Pensemos que era un libro a favor, no en contra. Lo que sucedía era que lentamente se consolidaba el mito de que fueron gente sumisa y obediente por propia voluntad, tan buena que el amo los trataba bien. Los dos siglos de esclavitud; la captura, venta y herrado, la brutal destrucción de su familia, cultura, mundo, nombre y religión, y la amenaza de castigos monstruosos son cosas que algunos olvidan al juzgar. También en los cementerios hay silencios. Pero nuestra hipótesis es que el silencio de los explotados no existía, al menos para el que sabe escuchar los sonidos tenues, delicados, los del sufrimiento humano. La misma antropología no se podía quitar de encima esa visión: el conocido arqueólogo Salvador Canals Frau intentó una perspectiva supuestamente biológica al asumir que hay tres razas humanas y que ninguna de ellas es superior a la otra –es decir, existían las diferencias pero estaban al mismo nivel-, aunque aclarando que “el aporte blanco, felizmente, es el más considerable a todos y él es el portador de la nacionalidad” [11]. Ni siquiera los especialistas en estudiar al hombre podían dejar de lado la cuestión racial. Con los años esto se aplicaría, aunque seguirían publicándose áridos artículos que usaban a la población afro para demostrar qué bien que los trataban sus amos, en especial la Iglesia o los héroes de la patria. Hasta hoy nadie ha estudiado con seriedad la tenencia de esclavos por Rivadavia, Rosas o San Martín, para bien o para mal, es decir correlacionar el discurso abolicionista con la realidad de sus propiedades.

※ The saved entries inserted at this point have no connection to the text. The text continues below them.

/-- Major 21, Scratch (Table 2.8). -/
def Decode.major21 (w : Word) : Except DecodeFate (Bool × Instr) :=
  match (w.extractLsb' 21 2).toNat with
  | 0 => Decode.checked (true) (.ldsc { ch := w.getLsbD 31, pred := w.extractLsb' 23 3, w := w.extractLsb' 18 3, fb := w.getLsbD 17, data := w.extractLsb' 11 6, a := w.extractLsb' 4 7, mod := w.extractLsb' 0 4 })
  | 1 => Decode.checked (true) (.stsc { ch := w.getLsbD 31, pred := w.extractLsb' 23 3, w := w.extractLsb' 18 3, fb := w.getLsbD 17, data := w.extractLsb' 11 6, a := w.extractLsb' 4 7, mod := w.extractLsb' 0 4 })
  | 2 => Decode.checked (Decode.fixed w 19 2 1) (.atsc { ch := w.getLsbD 31, pred := w.extractLsb' 23 3, wide := w.getLsbD 18, fb := w.getLsbD 17, data := w.extractLsb' 11 6, a := w.extractLsb' 4 7, aop := w.extractLsb' 0 4 })
  | _ => .error .illegalInstruction

/-- Major 22, Cluster (Table 2.8). -/
def Decode.major22 (w : Word) : Except DecodeFate (Bool × Instr) :=
  match (w.extractLsb' 21 2).toNat with
  | 0 => Decode.checked (true) (.ldcl { ch := w.getLsbD 31, pred := w.extractLsb' 23 3, w := w.extractLsb' 18 3, fb := w.getLsbD 17, data := w.extractLsb' 11 6, a := w.extractLsb' 4 7, mod := w.extractLsb' 0 4 })
  | 1 => Decode.checked (true) (.stcl { ch := w.getLsbD 31, pred := w.extractLsb' 23 3, w := w.extractLsb' 18 3, fb := w.getLsbD 17, data := w.extractLsb' 11 6, a := w.extractLsb' 4 7, mod := w.extractLsb' 0 4 })
  | 2 => Decode.checked (Decode.fixed w 19 2 1) (.atcl { ch := w.getLsbD 31, pred := w.extractLsb' 23 3, wide := w.getLsbD 18, fb := w.getLsbD 17, data := w.extractLsb' 11 6, a := w.extractLsb' 4 7, aop := w.extractLsb' 0 4 })
  | _ => .error .illegalInstruction

/-- Major 23, Die (Table 2.8). -/
def Decode.major23 (w : Word) : Except DecodeFate (Bool × Instr) :=
  match (w.extractLsb' 21 2).toNat with
  | 0 => Decode.checked (true) (.ldds { ch := w.getLsbD 31, pred := w.extractLsb' 23 3, w := w.extractLsb' 18 3, fb := w.getLsbD 17, data := w.extractLsb' 11 6, a := w.extractLsb' 4 7, mod := w.extractLsb' 0 4 })
  | 1 => Decode.checked (true) (.stds { ch := w.getLsbD 31, pred := w.extractLsb' 23 3, w := w.extractLsb' 18 3, fb := w.getLsbD 17, data := w.extractLsb' 11 6, a := w.extractLsb' 4 7, mod := w.extractLsb' 0 4 })
  | 2 => Decode.checked (Decode.fixed w 19 2 1) (.atds { ch := w.getLsbD 31, pred := w.extractLsb' 23 3, wide := w.getLsbD 18, fb := w.getLsbD 17, data := w.extractLsb' 11 6, a := w.extractLsb' 4 7, aop := w.extractLsb' 0 4 })
  | _ => .error .illegalInstruction

/-- Major 24, Global (Table 2.8). -/
def Decode.major24 (w : Word) : Except DecodeFate (Bool × Instr) :=
  match (w.extractLsb' 21 2).toNat with
  | 0 => Decode.checked (Decode.fixed w 0 2 0) (.ldg { ch := w.getLsbD 31, pred := w.extractLsb' 23 3, w := w.extractLsb' 18 3, fb := w.getLsbD 17, data := w.extractLsb' 11 6, a := w.extractLsb' 4 7, rtype := w.extractLsb' 2 2 })
  | 1 => Decode.checked (Decode.fixed w 0 2 0) (.stg { ch := w.getLsbD 31, pred := w.extractLsb' 23 3, w := w.extractLsb' 18 3, fb := w.getLsbD 17, data := w.extractLsb' 11 6, a := w.extractLsb' 4 7, rtype := w.extractLsb' 2 2 })
  | 2 => Decode.checked (Decode.fixed w 19 2 1) (.atg { ch := w.getLsbD 31, pred := w.extractLsb' 23 3, wide := w.getLsbD 18, fb := w.getLsbD 17, data := w.extractLsb' 11 6, a := w.extractLsb' 4 7, aop := w.extractLsb' 0 4 })
  | 3 => Decode.checked (Decode.fixed w 18 3 0 && Decode.fixed w 11 6 0 && Decode.fixed w 0 2 0) (.pfg { ch := w.getLsbD 31, pred := w.extractLsb' 23 3, fb := w.getLsbD 17, a := w.extractLsb' 4 7, level := w.extractLsb' 2 2 })
  | _ => .error .illegalInstruction

/-- Major 25, Fabric (Table 2.8). -/
def Decode.major25 (w : Word) : Except DecodeFate (Bool × Instr) :=
  match (w.extractLsb' 21 2).toNat with
  | 0 => Decode.checked (Decode.fixed w 0 1 0) (.ldf { ch := w.getLsbD 31, pred := w.extractLsb' 23 3, w := w.extractLsb' 18 3, fb := w.getLsbD 17, data := w.extractLsb' 11 6, a := w.extractLsb' 4 7, rtype := w.extractLsb' 2 2, asplit := w.getLsbD 1 })
  | 1 => Decode.checked (Decode.fixed w 0 2 0) (.stf { ch := w.getLsbD 31, pred := w.extractLsb' 23 3, w := w.extractLsb' 18 3, fb := w.getLsbD 17, data := w.extractLsb' 11 6, a := w.extractLsb' 4 7, rtype := w.extractLsb' 2 2 })
  | 2 => Decode.checked (Decode.fixed w 19 2 1) (.atf { ch := w.getLsbD 31, pred := w.extractLsb' 23 3, wide := w.getLsbD 18, fb := w.getLsbD 17, data := w.extractLsb' 11 6, a := w.extractLsb' 4 7, aop := w.extractLsb' 0 4 })
  | 3 => Decode.checked (Decode.fixed w 18 3 0 && Decode.fixed w 0 4 0) (.pubf { ch := w.getLsbD 31, pred := w.extractLsb' 23 3, fb := w.getLsbD 17, data := w.extractLsb' 11 6, a := w.extractLsb' 4 7 })
  | _ => .error .illegalInstruction

/-- Major 26, Copy (Table 2.8). -/
def Decode.major26 (w : Word) : Except DecodeFate (Bool × Instr) :=
  match (w.extractLsb' 24 2).toNat with
  | 0 => Decode.checked (Decode.fixed w 0 3 0) (.cpy { ch := w.getLsbD 31, fb := w.getLsbD 23, tok := w.extractLsb' 17 6, d := w.extractLsb' 10 7, bar := w.extractLsb' 3 7 })
  | 1 => Decode.checked (Decode.fixed w 0 3 0) (.cpyt { ch := w.getLsbD 31, fb := w.getLsbD 23, tok := w.extractLsb' 17 6, d := w.extractLsb' 10 7, bar := w.extractLsb' 3 7 })
  | 2 => Decode.checked (Decode.fixed w 0 3 0) (.cpyx { ch := w.getLsbD 31, fb := w.getLsbD 23, tok := w.extractLsb' 17 6, d := w.extractLsb' 10 7, bar := w.extractLsb' 3 7 })
  | 3 => Decode.checked (Decode.fixed w 17 6 0 && Decode.fixed w 0 3 0) (.cpys { ch := w.getLsbD 31, fb := w.getLsbD 23, d := w.extractLsb' 10 7, bar := w.extractLsb' 3 7 })
  | _ => .error .illegalInstruction

/-- Major 27, Matrix (Table 2.8). -/
def Decode.major27 (w : Word) : Except DecodeFate (Bool × Instr) :=
  match (w.extractLsb' 23 3).toNat with
  | 0 => Decode.checked (Decode.fixed w 0 2 0) (.mma { ch := w.getLsbD 31, fb := w.getLsbD 22, acc := w.extractLsb' 18 4, slot := w.extractLsb' 15 3, shape := w.extractLsb' 13 2, rep := w.extractLsb' 10 3, desc := w.extractLsb' 4 6, ra := w.getLsbD 3, rb := w.getLsbD 2 })
  | 1 => Decode.checked (Decode.fixed w 0 15 0) (.accz { ch := w.getLsbD 31, fb := w.getLsbD 22, acc := w.extractLsb' 18 4, slot := w.extractLsb' 15 3 })
  | 2 => Decode.checked (Decode.fixed w 10 5 0 && Decode.fixed w 0 2 0) (.accrd { ch := w.getLsbD 31, fb := w.getLsbD 22, acc := w.extractLsb' 18 4, slot := w.extractLsb' 15 3, desc := w.extractLsb' 4 6, ra := w.getLsbD 3, rb := w.getLsbD 2 })
  | 3 => Decode.checked (Decode.fixed w 10 5 0 && Decode.fixed w 0 2 0) (.accwr { ch := w.getLsbD 31, fb := w.getLsbD 22, acc := w.extractLsb' 18 4, slot := w.extractLsb' 15 3, desc := w.extractLsb' 4 6, ra := w.getLsbD 3, rb := w.getLsbD 2 })
  | 4 => Decode.checked (Decode.fixed w 0 15 0) (.accnorm { ch := w.getLsbD 31, fb := w.getLsbD 22, acc := w.extractLsb' 18 4, slot := w.extractLsb' 15 3 })
  | 5 => Decode.checked (Decode.fixed w 0 23 0) (.mfence { ch := w.getLsbD 31 })
  | _ => .error .illegalInstruction

/-- Major 28, Barrier (Table 2.8). -/
def Decode.major28 (w : Word) : Except DecodeFate (Bool × Instr) :=
  match (w.extractLsb' 23 3).toNat with
  | 0 => Decode.checked (Decode.fixed w 0 5 0) (.binit { ch := w.getLsbD 31, pred := w.extractLsb' 20 3, sp := w.getLsbD 19, a := w.extractLsb' 12 7, b := w.extractLsb' 5 7 })
  | 1 => Decode.checked (Decode.fixed w 0 12 0) (.barv { ch := w.getLsbD 31, pred := w.extractLsb' 20 3, sp := w.getLsbD 19, a := w.extractLsb' 12 7 })
  | 2 => Decode.checked (Decode.fixed w 0 5 0) (.bexp { ch := w.getLsbD 31, pred := w.extractLsb' 20 3, sp := w.getLsbD 19, a := w.extractLsb' 12 7, b := w.extractLsb' 5 7 })
  | 3 => Decode.checked (Decode.fixed w 0 2 0) (.bwait { ch := w.getLsbD 31, pred := w.extractLsb' 20 3, sp := w.getLsbD 19, a := w.extractLsb' 12 7, b := w.extractLsb' 5 7, pd := w.extractLsb' 2 3 })
  | 4 => Decode.checked (Decode.fixed w 0 2 0) (.btest { ch := w.getLsbD 31, pred := w.extractLsb' 20 3, sp := w.getLsbD 19, a := w.extractLsb' 12 7, b := w.extractLsb' 5 7, pd := w.extractLsb' 2 3 })
  | 5 => Decode.checked (Decode.fixed w 0 12 0) (.bretire { ch := w.getLsbD 31, pred := w.extractLsb' 20 3, sp := w.getLsbD 19, a := w.extractLsb' 12 7 })
  | 6 => Decode.checked (Decode.fixed w 0 23 7340032) (.gbar { ch := w.getLsbD 31 })
  | 7 => Decode.checked (Decode.fixed w 0 23 7340032) (.tbar { ch := w.getLsbD 31 })
  | _ => .error .illegalInstruction

/-- Major 29, Group and window (Table 2.8). -/
def Decode.major29 (w : Word) : Except DecodeFate (Bool × Instr) :=
  match (w.extractLsb' 23 3).toNat with
  | 0 => Decode.checked (Decode.fixed w 17 6 0 && Decode.fixed w 0 10 0) (.gjoin { ch := w.getLsbD 31, a := w.extractLsb' 10 7 })
  | 1 => Decode.checked (Decode.fixed w 0 10 0) (.ginfo { ch := w.getLsbD 31, dst := w.extractLsb' 17 6, a := w.extractLsb' 10 7 })
  | 2 => Decode.checked (Decode.fixed w 0 10 0) (.fabclr { ch := w.getLsbD 31, dst := w.extractLsb' 17 6, a := w.extractLsb' 10 7 })
  | 3 => Decode.checked (Decode.fixed w 17 6 0 && Decode.fixed w 0 10 0) (.wspill { ch := w.getLsbD 31, a := w.extractLsb' 10 7 })
  | 4 => Decode.checked (Decode.fixed w 17 6 0 && Decode.fixed w 0 10 0) (.wfill { ch := w.getLsbD 31, a := w.extractLsb' 10 7 })
  | _ => .error .illegalInstruction
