/-- `TRAP` (R96). -/
def execTrap (f : FTrap) (s : State) : Out :=
  match s.executing f.pred with
  | [] => .next s.advance
  | ts => s.trapAfter { TrapReq.of 0x38 with kind := f.code.toNat, mask := some (laneMask ts) }

/-- `BKPT` (R96): a trap, or a halt of the gang's groups where a debugger holds the context's right. -/
def execBkpt (f : FP) (s : State) : Out :=
  match s.executing f.pred with
  | [] => .next s.advance
  | t :: r =>
    match (s.ctx (s.ctxOf t.tid)).bind Ctx.dbg with
    | some _ => .next s.advance.haltGang
    | none => s.trapAfter { TrapReq.of 0x39 with mask := some (laneMask (t :: r)) }

/-- `RFT` (R97, R381). -/
def execRft (_f : FC) (s : State) : Out := s.returnFromTrap

/-- The trap cause of a malformed word (Table 2.11, Table 26.1). -/
def fateCause : DecodeFate → Nat
  | .illegalClause => 0x01
  | .illegalChain => 0x02
  | .illegalInstruction => 0x03
  | .illegalEncoding => 0x04

/-- `MALFORMED_WORD`: its decode trap, at the word (R45). -/
def execMalformedWord (cause : DecodeFate) (pkt : Word) (word : Nat) (s : State) : Out :=
  (s.modThreads s.gang fun t => { t with pkt := pkt, word := word }).trapCause (fateCause cause)

/-! ### WSPILL and WFILL (R74, R98, R205, R239) -/

/-- The thread needs a spill. -/
def State.needsSpill (s : State) (t : Thread) : Bool := s.windowsFull t

/-- The thread needs a fill. -/
def Thread.needsFill (t : Thread) : Bool := 0 < t.spill && t.spill == t.depth

/-- The image offset a source gives: bits 7:0 cleared. -/
def State.imageOff (s : State) (t : Thread) (a : BitVec 7) : Nat := (s.src t a).toNat / 256 * 256

/-- The checks of both instructions over the threads that need one: `PRIVILEGE`, `SCRATCH-BOUND`, `BARRIER-MISUSE` kind 1. -/
def State.imageTrap (s : State) (need : Thread → Bool) (a : BitVec 7) : Option TrapReq :=
  let ts := s.gangThreads.filter need
  let req (cause kind : Nat) (bad : List Thread) : Option TrapReq := bad.head?.map fun t =>
    { TrapReq.of cause with kind := kind, mask := some (laneMask bad), space := 5, addr := BitVec.ofNat 64 (s.imageOff t a) }
  if !s.privileged then some (TrapReq.of cPrivilege)
  else
    (req 0x07 0 (ts.filter fun t => recPriv (s.recordOf t.tid) < s.imageOff t a + 512)).or
    (req 0x0E 1 (ts.filter fun t => (List.range 64).any fun i =>
      s.slots.contains (s.laneOwnLoc t (s.imageOff t a + 4 * i) / 16)))

/-- The syndrome of the granule of a lane-own byte of a thread, and its failed check as a poison mark. -/
def State.laneOwnPoison (s : State) (t : Thread) (o reg : Nat) : Option Poison :=
  let loc := s.laneOwnLoc t o
  if s.synAt loc == 0 then none
  else some { reg := reg, space := 5, addr := BitVec.ofNat 64 o, syn := s.synAt loc, tag := s.bankTag (s.coreOf t.tid) loc 0 }

/-- The bytes of the oldest resident window of a thread, at their places in its image. -/
def State.spillBytes (s : State) (a : BitVec 7) (t : Thread) : StoreBytes :=
  let words := (List.range 48).map fun k => SMap.get 0 t.regs (physReg (s.win t.tid) t.spill k)
  s.laneOwnBytes t (s.imageOff t a) (bytesOf words ++ natLe 4 (SMap.get 0 t.links t.spill).toNat ++ List.replicate 60 0)

/-- The granules that hold a poisoned register of that window. -/
def State.spillBad (s : State) (a : BitVec 7) (t : Thread) : List Nat :=
  ((List.range 48).filter fun k => t.pois.any fun q => q.reg == physReg (s.win t.tid) t.spill k).map fun k =>
    s.laneOwnLoc t (s.imageOff t a + 4 * k) / 32

/-- Store one granule of the windows that some threads spill; one that holds a poisoned register keeps syndrome 0x0001 (R205). -/
def State.spillGranule (a : BitVec 7) (bad : List Nat) (all : StoreBytes) (s : State) (g : Nat) : State :=
  let s' := State.mergeGranule 5 (s.imageOff · a) all s g
  if bad.contains g && !s.refuses all g then s'.setSyn (32 * g) 1 else s'

/-- The oldest resident windows of some threads are spilled. -/
def State.spill (s : State) (a : BitVec 7) (ts : List Thread) : State :=
  let all : StoreBytes := ts.flatMap (s.spillBytes a)
  (all.granules.foldl (State.spillGranule a (ts.flatMap (s.spillBad a)) all) s).modThreads (uids ts) fun t => { t with spill := t.spill + 1 }

/-- Restore the youngest spilled window of a thread; a register whose granule fails its check is poisoned (R98). -/
def State.fillOne (s : State) (a : BitVec 7) (t : Thread) : State :=
  let W := s.win t.tid
  let o := s.imageOff t a
  let w := t.spill - 1
  let words := wordsOf (s.laneOwn t o 196)
  let bad := (List.range 48).filterMap fun k => s.laneOwnPoison t (o + 4 * k) (physReg W w k)
  s.modThread t.uid fun t =>
    let t := t.setPhysList ((List.range 48).map (physReg W w)) (words.take 48)
    { t with links := SMap.put 0 w (words.getD 48 0) t.links, spill := w, pois := bad ++ t.pois }

/-- The granules that an access by several threads of a gang takes bytes from: each is checked once for all of them (Table 9.2). -/
def State.checkOnce (s : State) (core cons : Nat) (locs : List Nat) : State :=
  (dedup (locs.map fun l => l / 32)).foldl (fun s g => s.hemFault (s.bankTag core (32 * g) cons) (32 * g) (s.synAt (32 * g))) s

/-- The core of the gang. -/
def State.gangCore (s : State) : Nat := (s.gangThreads.head?.map fun t => s.coreOf t.tid).getD 0

/-- The locations of the registers of a thread's window image. -/
def State.fillLocs (s : State) (a : BitVec 7) (t : Thread) : List Nat := (List.range 48).map fun k => s.laneOwnLoc t (s.imageOff t a + 4 * k)

/-- `WSPILL`. -/
def execWspill (f : FG1) (s : State) : Out :=
  match s.imageTrap s.needsSpill f.a with
  | some q => s.trapOut q
  | none => .next (s.spill f.a (s.gangThreads.filter s.needsSpill)).advance

/-- `WFILL`. -/
def execWfill (f : FG1) (s : State) : Out :=
  match s.imageTrap Thread.needsFill f.a with
  | some q => s.trapOut q
  | none =>
    let ts := s.gangThreads.filter Thread.needsFill
    .next (ts.foldl (State.fillOne · f.a) (s.checkOnce s.gangCore 0 (ts.flatMap (s.fillLocs f.a)))).advance

end Sys2Proof.Machine
end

Pero tras estos libros se comenzaba a vislumbrar algo que antes hubiera sido difícil de creer: llegó a haber una literatura afro, poesía, música, coreografía, bailes; Héctor P. Blomberg, hombre dedicado a la ciudad y sus formas de cultura popular, escribió su Cancionero federal: los poetas de la tiranía, en 1934, donde no escondió su odio a Rosas y tras de él a quienes lo apoyaron, pero mostraba la existencia de una significativa producción literaria afro; siguiendo a Ricardo Rojas en la recuperación de la memoria literaria no disfrazó ni un ápice su indignación ante -igual que su mentor- los poetas de la adulación a Rosas. Para nosotros la interesante es ver que entre tanta cosa seguía surgiendo una literatura llamada bozal (porque los esclavos no hablaban bien castellano, por obvias razones), la que aún sigue siendo un campo por explorar mejor. ¿Eran realmente los que escribían esas poesías? En el caso de adulación burda a Rosas sabemos hoy que eran cultos blancos que usaban ese lenguaje para disfrazarse, por no dar su nombre o por la razón que fuera; faltaría otra generación para que alguien encararse el tema con seriedad.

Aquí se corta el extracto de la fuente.